Could you return the lines below exactly, from the first line up to and including the line that holds "obs.tail l s"?

####################

/-- Steps L2 and L3 (R351, R353). -/
def ladReread (e slot budget : Nat) (settle : SettleObs) : List (Nat × Int × Nat) → List AttemptObs → Lad → State →
    Lad × Option SectEnd × State
  | [], _, l, s => (l, none, ladOffset (e / 2) 0 s)
  | (step, off, cost) :: plan, obs, l, s =>
    let x := e / 2
    if budget < l.used + cost then (l, some (.failed 2), ladOffset x 0 s)
    else
      let a := obs.headD (quietAttempt cost)
      let s := attemptRead e slot settle a (ladOffset x off s)
      if !unitLives s e then (l, some .gone, s)
      else
        let l := { l with step := step, used := l.used + a.us }
        if lastOutcome s x = 0 then (l, some .delivered, ladOffset x 0 s)
        else
          let (l, s) := ladKeep x l s
          match offlineActions x a s with
          | (true, s) => (l, some .delivered, ladOffset x 0 s)
          | (false, s) => ladReread e slot budget settle plan obs.tail l s

/-- The reads of the other slots of a group, once each (R354). -/
def groupReads (e : Nat) (settle : SettleObs) : List Nat → List AttemptObs → State → State
  | [], _, s => s
  | k :: ks, as, s =>
    let s := attemptRead e k settle (as.headD (quietAttempt 0)) s
    if unitLives s e then groupReads e settle ks as.tail s else s

/-- OCSOLVE of a slot to its end, where the group is ready: whether it delivered (R354). -/
def solveNow (e slot : Nat) (s : State) : Bool × State :=
  let x := e / 2
  match (med s x).sr.rebuild with
  | some r =>
    if 256 ≤ r.have_.length then
      let s := ocsolveDone x (ocsolve e (slot % 264) s)
      (((med s x).sr.rebuild.map Rebuild.ok).getD false, s)
    else (false, s)
  | none => (false, s)

/-- The job that eft `e` runs: its ring and FIRST index. -/
def eftJobId (s : State) (e : Nat) : Option (Nat × Nat) := (s.eft e).unit.map fun u => (u.job.sq, u.job.first)

/-- Step L4 (R354); a step with nothing to do leaves the ladder as it stands. -/
def ladRebuild (e slot budget : Nat) (o : ReadUnitObs) (l : Lad) (s : State) : Lad × SectEnd × State :=
  let x := e / 2
  let sh := ((med s x).rc.loaded.map Sect.shingled).getD false
  if !(s.rb (Reg.MED_SR_CTRL x) 1 && sh) then (l, .failed 1, s)
  else
    let s := ocstart e (slot / 264) s
    if !unitLives s e then (l, .gone, s)
    else if !(((med s x).sr.rebuild.map Rebuild.isSealed).getD false) then (l, .failed 1, s)
    else if budget < l.used + (2 * revUs s + 130) then (l, .failed 2, s)
    else
      let job := eftJobId s e
      let s := modSr x (fun r => { r with rebuild := r.rebuild.map fun b => { b with l4 := job } }) s
      let others := ((List.range 264).map fun i => slot / 264 * 264 + i).filter fun k => k ≠ slot
      let s := groupReads e o.settle others o.group s
      if !unitLives s e then (l, .gone, s)
      else
        let l := { l with step := 4, used := l.used + (o.group.map AttemptObs.us).foldl (· + ·) 0 }
        let (ok, s) := solveNow e slot s
        (l, if ok then .delivered else .failed 1, s)

/-- The whole recovery of one sector (R351 to R356). -/
def ladSector (e slot budget : Nat) (o : ReadUnitObs) (used : Nat) (s : State) : Lad × SectEnd × State :=
  let x := e / 2
  let a := o.attempts.headD (quietAttempt 0)
  let s := attemptRead e slot o.settle a s
  let l : Lad := ⟨used, 0, none, [], 0⟩
  if !unitLives s e then (l, .gone, s)
  else if lastOutcome s x = 0 then (l, .delivered, s)
  else
    let (l, s) := ladKeep x l s
    let one := chainApplies s x
    if budget = 0 || (one && budget < l.used + 130) then (l, .failed 2, s)
    else
      let l := if one then { l with step := 1, used := l.used + a.us } else l
      match offlineActions x a s with
      | (true, s) => (l, .delivered, s)
      | (false, s) =>
        match ladReread e slot budget o.settle (ladPlan s x) o.attempts.tail l s with
        | (l, some r, s) => (l, r, s)
        | (l, none, s) => ladRebuild e slot budget o l s

/-- A failed sector ends the job (R355 to R357): the slot of least weight stays pinned, and the other is unpinned. -/
def sectorFails (e slot kind : Nat) (l : Lad) (s : State) : State :=
  let x := e / 2
  let b := eftEntry s e
  let pba := medZone b * 2 ^ 17 + slot
  let code := 0x8200 + 0x10 * l.step + l.last
  let (sw, k, pinned) := match l.least with
    | some (w, k) => (w, k, true)
    | none => (0, 0, false)
  let s := if pinned then pinSlot x (1 - k) false (pinSlot x k true s) else s
  let s := s.setReg (Reg.MED_SR_LAST_FAIL x) (BitVec.ofNat 32 (sw + k * 2 ^ 16 + b2n pinned * 2 ^ 17))
  let payload := leBytes 6 pba ++ leBytes 2 code ++ leBytes 2 sw
    ++ [BitVec.ofNat 8 (med s x).rc.head, BitVec.ofNat 8 ((med s x).rc.band.getD 0)]
  let n := 72 + 32 * x
  let s := if kind = 1 then raiseWith (n + 4) 0 (some payload) (s.bump (Reg.MED_SR_UNRECOVERED x))
    else raiseWith (n + 5) 0 (some payload) (s.bump (Reg.MED_SR_BUDGET x))
  match (s.eft e).unit with
  | some u => eftJobDone e u.job.unit 0 ⟨if kind = 1 then 8 else 9, u.res0, l.used, pba, code⟩ s
  | none => s

/-- A unit of the job ends well: RESULT0 counts it, RESULT1 holds the recovery time (R161, R184). -/
def unitEnds (e count used : Nat) (s : State) : State :=
  unitDone e (modUnit e (fun u => { u with res0 := u.res0 + count, res1 := used, committed := true }) s)

/-- The bytes of a unit lie inside the job's buffer (R182). -/
def unitFits (b : List Byte) (unit : Nat) : Bool := (unit + 1) * 4160 ≤ entLen b

/-- Deliver the block at hand to BUF (R351), and end the unit. -/
def deliver (e : Nat) (move : Bool) (used : Nat) (s : State) : State :=
  match (s.eft e).unit with
  | none => s
  | some u =>
    let b := u.job.entry
    if !move then unitEnds e 1 used s
    else if !unitFits b u.job.unit then faultOut e 4 s
    else writeOr (eftFunc e) (entBuf b + u.job.unit * 4160) (med s (e / 2)).rc.out (eftAccessFail e) (unitEnds e 1 used) s

/-- Step L4 has bound the group of a data slot for the job that eft `e` runs, and has not read the slot itself (R354). -/
def l4Pending (s : State) (e z slot : Nat) : Bool :=
  match (med s (e / 2)).sr.rebuild with
  | some r => r.l4.isSome && r.l4 = eftJobId s e && r.zone = z && r.group = slot / 264 && slot % 264 < 256
      && !(r.have_.any fun h => h.1 = slot % 264)
  | none => false

/-- The routine comes to a unit of the read side (R351, R387): token, actuator, head and zone. -/
def unitEntry (e op : Nat) (k : EftUnit → ZEnt → State → State) (s : State) : State :=
  match medUnit e op s, routineToken e s with
  | some u, some s =>
    let x := e / 2
    let b := u.job.entry
    if servoDown s x then engineEnd e 0x8301 s
    else
      withZone (medZone b) (eftAccessFail e) (k u)
        (if (med s x).rc.head = medHead b && (med s x).rc.run then s else rhead x (medHead b % 16) s)
  | _, _ => s

/-- The slot of a READ, VERIFY or CAPTURE unit. -/
def readSlot (u : EftUnit) (z : ZEnt) : Nat := unitSlot (z.kind = 1) false (medPba u.job.entry % 2 ^ 17) u.job.unit

/-- A unit of a READ or VERIFY (R351, R354). -/
def readUnit (e op : Nat) (move : Bool) (o : ReadUnitObs) (s : State) : State :=
  unitEntry e op (fun u z s =>
    let b := u.job.entry
    let slot := readSlot u z
    if l4Pending s e (medZone b) slot then
      let us := (o.attempts.map AttemptObs.us).foldl (· + ·) 0
      match solveNow e slot s with
      | (true, s) => deliver e move (u.res1 + us) s
      | (false, s) => sectorFails e slot 1 ⟨u.res1 + us, 4, none, [], lastOutcome s (e / 2)⟩ s
    else
      match ladSector e slot (medBudgetMs b * 1000) o u.res1 s with
      | (_, .gone, s) => s
      | (l, .failed k, s) => sectorFails e slot k l s
      | (l, .delivered, s) => deliver e move l.used (ladUnpin (e / 2) l s)) s

/-- A unit of a CAPTURE (R183; DEDUCED, log entry 24): one ordinary read, whatever its outcome. -/
def captureUnit (e : Nat) (o : ReadUnitObs) (s : State) : State :=
  unitEntry e 4 (fun u z s =>
    let s := attemptRead e (readSlot u z) o.settle (o.attempts.headD (quietAttempt 0)) s
    if unitLives s e then unitEnds e 1 0 s else s) s

/-- Units of a job, one per observation; a job that has ended takes no more. -/
def runUnits {α : Type} (unit : α → State → State) (obs : List α) (s : State) : State := obs.foldl (fun s o => unit o s) s

/-- What ends an armed sector, by its cause (R302, Table "Write stop causes"); one that ends UNSAFE before its gate rose was
missed UNSAFE_REVS times, and stays as it was on the medium (R301). -/
def sectorCause (x cause : Nat) (s : State) : State :=
  match cause with
  | 0 => writtenEnd x s
  | 1 => if (med s x).wr.writing then stopNow x 1 s else sectorEnd x 1 s
  | 2 => servoFault x 1 s
  | 3 => touchdown x s
  | 4 => stopNow x 4 (wrEvent x 4 s)
  | 5 => linkError x s
  | c => writtenEnd x (stopAtEnd x c s)

/-- The strobes that pass while an armed sector waits for its gate: the heater goes to HEAT_W and PREHEAT strobes follow (R293),
and write-unsafe is negated (R381). -/
def waitForGate (x : Nat) (s : State) : State :=
  let s := if (med s x).wr.begun || preheated s x then s
    else modWr x (fun w => { w with preheat := max w.preheat (s.rf (Reg.MED_WR_CFG x) 11 8 + 1) }) (heaterStep x s)
  modSv x (fun v => { v with wus := false }) s

/-- The arming of a unit's slot and the sector's end (R301, R303 step 3): its gate rises at a pass where everything holds, the
strobes it waits for behind it, or a cause ends it before. -/
def writeArm (e : Nat) (o : WriteUnitObs) (s : State) : State :=
  let x := e / 2
  let s := arm e (modUnit e (fun u => { u with committed := true }) s)
  match (med s x).wr.armed with
  | none => s
  | some t =>
    match armedData s x t with
    | none => s
    | some d =>
      if !o.rises then (if o.cause = 0 || 6 ≤ o.cause.val then s else sectorCause x o.cause s)
      else
        let s := waitForGate x s
        if releasedFor s e && onTrack s x t.track true && !s.fenced 6 then sectorCause x o.cause (gateUp x t d o.idle s) else s

/-- The end of a WRITE unit (R303 step 4): END, or FAIL with the write detail code; the eft waits where its sector is still
armed (R20, R301). -/
def writeUnitEnd (e slot : Nat) (isData : Bool) (s : State) : State :=
  let x := e / 2
  match (s.eft e).unit with
  | none => s
  | some u =>
    let w := (med s x).wr
    if w.armed.isSome then s
    else if w.wstat = 0 then unitEnds e (b2n isData) 0 s
    else
      eftJobDone e u.job.unit 0 ⟨8, u.res0, 0, medZone u.job.entry * 2 ^ 17 + slot,
        0x8100 + w.wstat + w.dac % 1024 * 2 ^ 16⟩ s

####################

- **Solved problem**
/-- Steps L2 and L3 (R351, R353). -/
def ladReread (e slot budget : Nat) (settle : SettleObs) : List (Nat × Int × Nat) → List AttemptObs → Lad → State →
    Lad × Option SectEnd × State
  | [], _, l, s => (l, none, ladOffset (e / 2) 0 s)
  | (step, off, cost) :: plan, obs, l, s =>
    let x := e / 2
    if budget < l.used + cost then (l, some (.failed 2), ladOffset x 0 s)
    else
      let a := obs.headD (quietAttempt cost)
      let s := attemptRead e slot settle a (ladOffset x off s)
      if !unitLives s e then (l, some .gone, s)
      else
        let l := { l with step := step, used := l.used + a.us }
        if lastOutcome s x = 0 then (l, some .delivered, ladOffset x 0 s)
        else
          let (l, s) := ladKeep x l s
          match offlineActions x a s with
          | (true, s) => (l, some .delivered, ladOffset x 0 s)
          | (false, s) => ladReread e slot budget settle plan obs.tail l s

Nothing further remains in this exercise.